-- ==== Sys2Proof/Tests/Slice0.lean ====
section
/-! SUPPORT. Tests: words that the spec writes out decode to what they stand for; the legality check refuses an ill-formed
term for each of its checks; and for each statement a state and operands that meet its hypotheses. -/

open Sys2Proof Sys2Proof.Machine

namespace Sys2Proof.Tests

set_option maxRecDepth 100000

/-! ## Words written out in the spec -/

/-- No guard. -/
def noGuard : Guard := ⟨0, false⟩
/-- A word of format V without wait bits. -/
def vWord (d : Dst) (a b c : Src) : VF := ⟨noGuard, d, a, b, c, false, false, false⟩
/-- A word of format E. -/
def eWord (r a b c : Fld) : EF := ⟨noGuard, r, a, b, c⟩

-- spec/02: `add.z64 v2:v3, v2:v3, v4:v5`, `svc 1`
theorem test_word_add : decode 0x040002020400000C 0 = .ok (.add (vWord (.v 2) (.v 2) (.v 4) (.v 0)) .z64) := rfl
theorem test_word_svc : decode 0x0020000000000001 0 = .ok (.svc noGuard 1) := rfl
-- spec/04: `mov.z32 v20, v15`, `cmpi.eq p4, v0, 0`, `xset x1, 10, 15`
theorem test_word_mov : decode 0x2410140F00000004 0 = .ok (.mov (vWord (.v 20) (.v 15) (.v 0) (.v 0)) false) := rfl
theorem test_word_cmpi : decode 0x2880040000000000 0 = .ok (.cmpi ⟨noGuard, false, 4, 0, 0⟩ .eq) := rfl
theorem test_word_xset : decode 0x2C00010A0F00F000 0 = .ok (.xset (vWord (.v 0) (.imm 10) (.imm 15) (.v 0)) 1) := rfl
-- spec/05: `fcmp.gt p2, v15, v7`, `fdiv.rtz v6, v4, v5`, `dfma v4:v5, v0:v1, v2:v3, v6:v7`
theorem test_word_fcmp : decode 0x3440020F07000300 0 = .ok (.fcmp (vWord (.p 2) (.v 15) (.v 7) (.v 0)) .gt) := rfl
theorem test_word_fdiv : decode 0x3830060405000001 0 = .ok (.fdiv (vWord (.v 6) (.v 4) (.v 5) (.v 0)) .rtz) := rfl
theorem test_word_dfma : decode 0x402004000206000C 0 = .ok (.dfma (vWord (.v 4) (.v 0) (.v 2) (.v 6)) .rne) := rfl
-- spec/06: `tstp v9, v6`, `prply`, `srd v3, hcause`
theorem test_word_tstp : decode 0x6C00090600000000 0 = .ok (.tstp (vWord (.v 9) (.v 6) (.v 0) (.v 0))) := rfl
theorem test_word_prply : decode 0x6C20000000000000 0 = .ok (.prply noGuard) := rfl
theorem test_word_srd : decode 0x0040030000000000 0 = .ok (.srd noGuard 3 0) := rfl
-- spec/11: `swr dcmd, v4`
theorem test_word_swr : decode 0x0050000400000182 0 = .ok (.swr noGuard 4 0x182) := rfl
-- spec/08: `fence.ar.die`
theorem test_word_fence : decode 0x90000000000E8000 0 = .ok (.fence noGuard .ar .die) := rfl
-- spec/09: `vote.mask v7, p2`, `redg.fadd v9, v8`
theorem test_word_vote :
    decode 0xA440070200FF0C04 0 = .ok (.vote (vWord (.v 7) (.v 0) (.v 0) (.imm 0xFF)) .mask 2) := rfl
theorem test_word_redg : decode 0xA860090800FF0C00 0 = .ok (.redg (vWord (.v 9) (.v 8) (.v 0) (.imm 0xFF)) (.fadd .rne)) := rfl
-- spec/10: `tclm v2, 5`, `oprf`
theorem test_word_tclm : decode 0xB000020000008005 0 = .ok (.tclm (eWord 2 0 0 0) (some 5)) := rfl
theorem test_word_oprf : decode 0xB040000000000000 0 = .ok (.oprf noGuard) := rfl
-- spec/16: `swait`; spec/21: `lbar`
theorem test_word_swait : decode 0xC840000000000000 0 = .ok (.swait noGuard) := rfl
theorem test_word_lbar : decode 0xD050000000000000 0 = .ok (.lbar noGuard) := rfl
-- illegal words of spec/02, 04, 05, 21: reserved major, odd pair, unused field, LEA shift, odd destination
theorem test_illegal_words : ∀ w ∈ ([0x4C00000000000000, 0x040003020400000C, 0x1C20010203000000, 0x2C30020204130C0C,
    0x3840060405000000, 0x400003000206000C, 0xD050010000000000] : List W64), legalWord 256 0 w 0 = none := by
  intro w hw
  simp only [List.mem_cons, List.not_mem_nil, or_false] at hw
  rcases hw with rfl | rfl | rfl | rfl | rfl | rfl | rfl <;> rfl
-- the host's view: the word of a row, and both words of MOVI64
theorem test_table_word : decodeTableWord 64 0x0020000000000001 = some (.svc noGuard 1) := rfl

/-! ## The legality check refuses -/

/-- An instruction is refused at quota 8 and address 4096. -/
def refused (l : List Instr) : Bool := l.all (fun i => wf 8 4096 i == false)
/-- A word of format M: data `d`, address `a`, width `w`. -/
def mWord (d a : Src) (w : Width) : MF := ⟨noGuard, d, a, 0, .plain, .item, 4, false, false, w, false⟩

-- format V (R25): a register at the quota, an odd pair, an odd uniform pair, a used field with a predicate destination, a
-- wait bit on an immediate, an unused field, a wait bit on an unused field, a destination field that is not used
theorem test_wf_fields : refused [.add (vWord (.v 8) (.v 0) (.v 0) (.v 0)) .s32, .add (vWord (.v 0) (.v 8) (.v 0) (.v 0)) .s32,
    .add (vWord (.v 1) (.v 0) (.v 0) (.v 0)) .s64, .add (vWord (.v 0) (.v 3) (.v 0) (.v 0)) .z64,
    .add (vWord (.g 1) (.v 0) (.v 0) (.v 0)) .s64, .add (vWord (.v 0) (.g 3) (.v 0) (.v 0)) .s64,
    .add (vWord (.p 1) (.v 0) (.v 0) (.v 0)) .s32, .add ⟨noGuard, .v 0, .imm 1, .v 0, .v 0, true, false, false⟩ .s32,
    .add (vWord (.v 0) (.v 0) (.v 0) (.v 1)) .s32, .add ⟨noGuard, .v 0, .v 0, .v 0, .v 0, false, false, true⟩ .s32,
    .xset (vWord (.v 1) (.v 0) (.v 0) (.v 0)) 0] = true := by decide
-- predicate destinations (R79, R93), CVT (R96), PACK and UNPK (R98), MOVS (R37), LEA, KDEP, SPANQ, WAITF, TSTP
theorem test_wf_entries : refused [.cmp (vWord (.v 0) (.v 0) (.v 0) (.v 0)) .eq .s32,
    .fcmp (vWord (.p 1) (.v 0) (.v 0) (.v 1)) .gt, .dcmp (vWord (.p 1) (.v 1) (.v 0) (.v 0)) .gt,
    .cvt (vWord (.v 0) (.v 0) (.v 0) (.v 0)) .c4 .f32 .rne, .cvt (vWord (.v 0) (.v 0) (.v 0) (.v 0)) .s32 .s32 .rne,
    .cvt (vWord (.v 0) (.imm 1) (.v 0) (.v 0)) .f32 .f16 .rne, .pack (vWord (.v 0) (.v 0) (.v 0) (.v 0)) .f32,
    .unpk (vWord (.v 0) (.v 0) (.v 0) (.v 0)) .s32 false, .movs (vWord (.x 0 0) (.v 0) (.v 0) (.v 0)) .grp,
    .movs (vWord (.v 1) (.v 0) (.v 0) (.v 0)) .clock, .lea (vWord (.v 0) (.v 1) (.v 0) (.v 0)) 0,
    .kdep (vWord (.v 0) (.v 0) (.imm 1) (.v 0)), .spanq (vWord (.v 0) (.g 0) (.v 0) (.v 0)),
    .spanq ⟨noGuard, .v 0, .v 0, .v 0, .v 0, true, false, false⟩, .waitf (vWord (.v 1) (.v 0) (.v 0) (.v 0)) 1,
    .waitf (vWord (.v 0) (.v 1) (.v 0) (.v 0)) 0, .waitf (vWord (.v 0) (.imm 1) (.v 0) (.v 0)) 1,
    .tstp (vWord (.v 0) (.imm 1) (.v 0) (.v 0))] = true := by decide
-- formats I, B, L and system registers (R29, R32, R35, R84, R111, R226)
theorem test_wf_immediates : refused [.addi ⟨noGuard, true, 64, 0, 0⟩, .addi ⟨noGuard, false, 8, 0, 0⟩,
    .addi ⟨noGuard, false, 0, 8, 0⟩, .shli ⟨noGuard, false, 0, 0, 32⟩, .movi ⟨noGuard, false, 0, 1, 0⟩,
    .cmpi ⟨noGuard, false, 8, 0, 0⟩ .eq, .brx noGuard 1, .call noGuard 8 0, .ret noGuard 7, .movi64 noGuard false 1 0,
    .movi64 noGuard true 64 0, .addi64 noGuard true 2 3 0, .addi64 noGuard false 2 8 0, .srd noGuard 8 0,
    .srd noGuard 0 9, .srd noGuard 0 0x107, .swr noGuard 0 0, .swr noGuard 0 0x151, .swr noGuard 8 1] = true ∧
    wf 8 4104 (.movi64 noGuard false 2 0) = false := by decide
-- format M (R30, R31, R161, R164)
theorem test_wf_memory : refused [.ld (mWord (.v 8) (.v 0) .b32), .ld (mWord (.v 1) (.v 0) .b64), .ld (mWord (.v 2) (.v 0) .b128),
    .ld (mWord (.imm 0) (.v 0) .b32), .ld (mWord (.g 1) (.v 0) .b64), .ld (mWord (.v 0) (.v 1) .b32), .ld (mWord (.v 0) (.g 1) .b32),
    .ld (mWord (.v 0) (.x 0 0) .b32), .ld (mWord (.v 0) (.imm 0) .b32), .ld { mWord (.v 0) (.v 0) .b32 with ord := .rel },
    .ld { mWord (.v 0) (.v 0) .b32 with scope := .die }, .ld { mWord (.v 0) (.v 0) .b32 with var := true },
    .ld { mWord (.v 0) (.v 0) .b32 with wd := true }, .lds { mWord (.v 0) (.v 0) .b32 with ord := .acq, scope := .die },
    .st { mWord (.v 0) (.v 0) .b32 with ord := .acq }, .st { mWord (.v 0) (.v 0) .b8 with var := true },
    .sts { mWord (.v 0) (.v 0) .b32 with ord := .rel, scope := .die }, .atom (mWord (.v 0) (.v 0) .b16) .add,
    .atom { mWord (.v 0) (.v 0) .b32 with var := true } .add, .atom (mWord (.g 0) (.v 0) .b32) .add,
    .atom (mWord (.v 2) (.v 0) .b64) .cas, .red (mWord (.v 0) (.v 0) .b32) .exch, .red (mWord (.v 0) (.v 0) .b32) .cas,
    .atoms { mWord (.v 0) (.v 0) .b32 with scope := .die } .add, .fence noGuard .plain .item, .cflush (mWord (.v 1) (.v 0) .b8),
    .cinv (mWord (.v 0) (.v 0) .b32), .pref { mWord (.v 0) (.v 0) .b8 with wd := true }] = true := by decide
-- format E, engines (R33, R166, R172, R182, R195 to R217, R237)
theorem test_wf_engines : refused [.dbgm (eWord 1 0 0 0) 0 false, .dbgm (eWord 0 0 0 0) 5 false, .dbgm (eWord 0 2 0 0) 2 false,
    .cpy (eWord 0 1 0 0) false true 4, .cpy (eWord 0 0 1 0) true false 4, .cpyw (eWord 0 0 0 2) true true 4, .cprpl (eWord 1 0 0 0),
    .bufa (eWord 0 0 1 0), .bufw (eWord 0 8 0 0), .bufq (eWord 1 0 0 0) false, .buff (eWord 1 0 0 0), .buffRearm (eWord 0 0 1 0) false,
    .barInit (eWord 0 1 0 0) (some 2), .barArv (eWord 0 0 1 0) none, .barWait (eWord 1 0 0 0) (some 2), .barSync (eWord 0 0 1 0) none,
    .cbar (eWord 1 0 0 0) (some 2), .shfl (vWord (.v 0) (.v 0) (.v 1) (.v 0)) .bcast, .vote (vWord (.v 0) (.v 1) (.v 0) (.v 0)) .cnt 1,
    .elect (vWord (.v 0) (.v 0) (.v 1) (.v 0)), .matchg (vWord (.v 0) (.v 1) (.v 0) (.v 0)) true,
    .redg (vWord (.v 1) (.v 0) (.v 0) (.v 0)) (.add .s64), .tclm (eWord 0 0 0 0) (some 0), .tclm (eWord 0 0 0 0) (some 33),
    .trel (eWord 0 0 0 0) (some (31, 2)), .trel (eWord 0 0 8 0) none, .tld (eWord 0 0 0 1) true 4, .tmov (eWord 0 0 0 0) 5,
    .tmov (eWord 0 0 0 2) 2, .cbld (eWord 0 4 0 0) 0, .mma (eWord 0 0 0 1) ⟨false, false, false, .int8, 0⟩,
    .mma (eWord 0 0 0 0) ⟨true, false, false, .fp8, 0⟩, .mma (eWord 0 0 0 0) ⟨false, true, false, .c4, 0⟩,
    .mmac (eWord 0 0 0 1) ⟨false, false, false, .int8, 0⟩, .aalc (eWord 0 0 0 0) 0 3 0 .f32, .aalc (eWord 0 0 0 0) 0 0 40 .f32,
    .aalc (eWord 0 0 0 0) 0 2 39 .part, .adrn (eWord 0 0 0 0) ⟨1, .bf16, 0, 0, 0⟩, .adrn (eWord 0 0 0 0) ⟨0, .b32, 5, 0, 0⟩,
    .adrn (eWord 0 0 0 0) ⟨0, .b32, 0, 3, 0⟩, .adrn (eWord 7 0 0 0) ⟨0, .b32, 1, 0, 0⟩, .adrn (eWord 0 0 1 0) ⟨0, .b32, 0, 0, 0⟩,
    .adrs (eWord 1 0 0 0) ⟨0, .b32, 0, 0, 0⟩, .ascac (eWord 0 0 1 0) 0 1] = true := by decide
-- sets, order, scheduling, versions, fabric (R276 to R290, R355 to R361, R331 to R335, R384)
theorem test_wf_commands : refused [.snew (eWord 2 0 0 0), .sfree (eWord 0 1 0 0), .sbld (eWord 0 0 1 0) false 4,
    .senum (eWord 0 0 0 1) true 4, .sins (eWord 0 0 8 0), .sdel (eWord 0 0 0 1), .shas (eWord 2 0 0 0), .scard (eWord 0 0 1 0),
    .srep (eWord 0 1 0 0), .scost (eWord 0 0 1 0) .scard, .scost (eWord 0 0 1 0) .suni, .suni (eWord 0 0 0 1), .sint (eWord 0 0 1 0),
    .sdif (eWord 1 0 0 0), .sintc (eWord 0 0 0 2), .sortk (eWord 0 0 0 0) ⟨true, false, false, .f32⟩,
    .sortk (eWord 0 0 0 0) ⟨false, false, true, .z32⟩, .topk (eWord 0 2 0 0) ⟨false, false, false, .z32⟩,
    .topk (eWord 0 0 0 4) ⟨false, false, false, .z32⟩, .selb (eWord 0 0 0 4) ⟨false, false, false, .z32⟩,
    .srch (eWord 8 0 0 0) ⟨false, false, false, .z32⟩, .mrgk (eWord 0 0 1 0) ⟨false, false, false, .z32⟩,
    .card (eWord 0 0 0 4) false false, .card (eWord 0 0 0 2) true false, .post (eWord 0 0 1 0) .dev, .post (eWord 1 0 0 0) .to,
    .cntw (eWord 0 0 1 0), .cntq (eWord 1 0 0 0) false, .cancel (eWord 1 0 0 0), .snap (eWord 0 1 0 0), .snapq (eWord 0 0 1 0),
    .gviewMap (eWord 0 0 2 0), .gviewUnmap (eWord 0 1 0 0), .gviewFree (eWord 0 0 1 0), .attrset (eWord 0 1 0 0),
    .rgth (eWord 0 0 2 0) true true 4, .rsct (eWord 0 1 0 0) false true 4 false, .rget (eWord 0 0 1 0) true 4,
    .rput (eWord 0 1 0 0) true 4, .route (eWord 2 0 0 0)] = true := by decide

Task brief.
Each line from the first line of the listing through the line with "theorem test_word_xset : decode" must be output exactly, both ends included, and no other line may appear.

Response to this task.
-- ==== Sys2Proof/Tests/Slice0.lean ====
section
/-! SUPPORT. Tests: words that the spec writes out decode to what they stand for; the legality check refuses an ill-formed
term for each of its checks; and for each statement a state and operands that meet its hypotheses. -/

open Sys2Proof Sys2Proof.Machine

namespace Sys2Proof.Tests

set_option maxRecDepth 100000

/-! ## Words written out in the spec -/

/-- No guard. -/
def noGuard : Guard := ⟨0, false⟩
/-- A word of format V without wait bits. -/
def vWord (d : Dst) (a b c : Src) : VF := ⟨noGuard, d, a, b, c, false, false, false⟩
/-- A word of format E. -/
def eWord (r a b c : Fld) : EF := ⟨noGuard, r, a, b, c⟩

-- spec/02: `add.z64 v2:v3, v2:v3, v4:v5`, `svc 1`
theorem test_word_add : decode 0x040002020400000C 0 = .ok (.add (vWord (.v 2) (.v 2) (.v 4) (.v 0)) .z64) := rfl
theorem test_word_svc : decode 0x0020000000000001 0 = .ok (.svc noGuard 1) := rfl
-- spec/04: `mov.z32 v20, v15`, `cmpi.eq p4, v0, 0`, `xset x1, 10, 15`
theorem test_word_mov : decode 0x2410140F00000004 0 = .ok (.mov (vWord (.v 20) (.v 15) (.v 0) (.v 0)) false) := rfl
theorem test_word_cmpi : decode 0x2880040000000000 0 = .ok (.cmpi ⟨noGuard, false, 4, 0, 0⟩ .eq) := rfl
theorem test_word_xset : decode 0x2C00010A0F00F000 0 = .ok (.xset (vWord (.v 0) (.imm 10) (.imm 15) (.v 0)) 1) := rfl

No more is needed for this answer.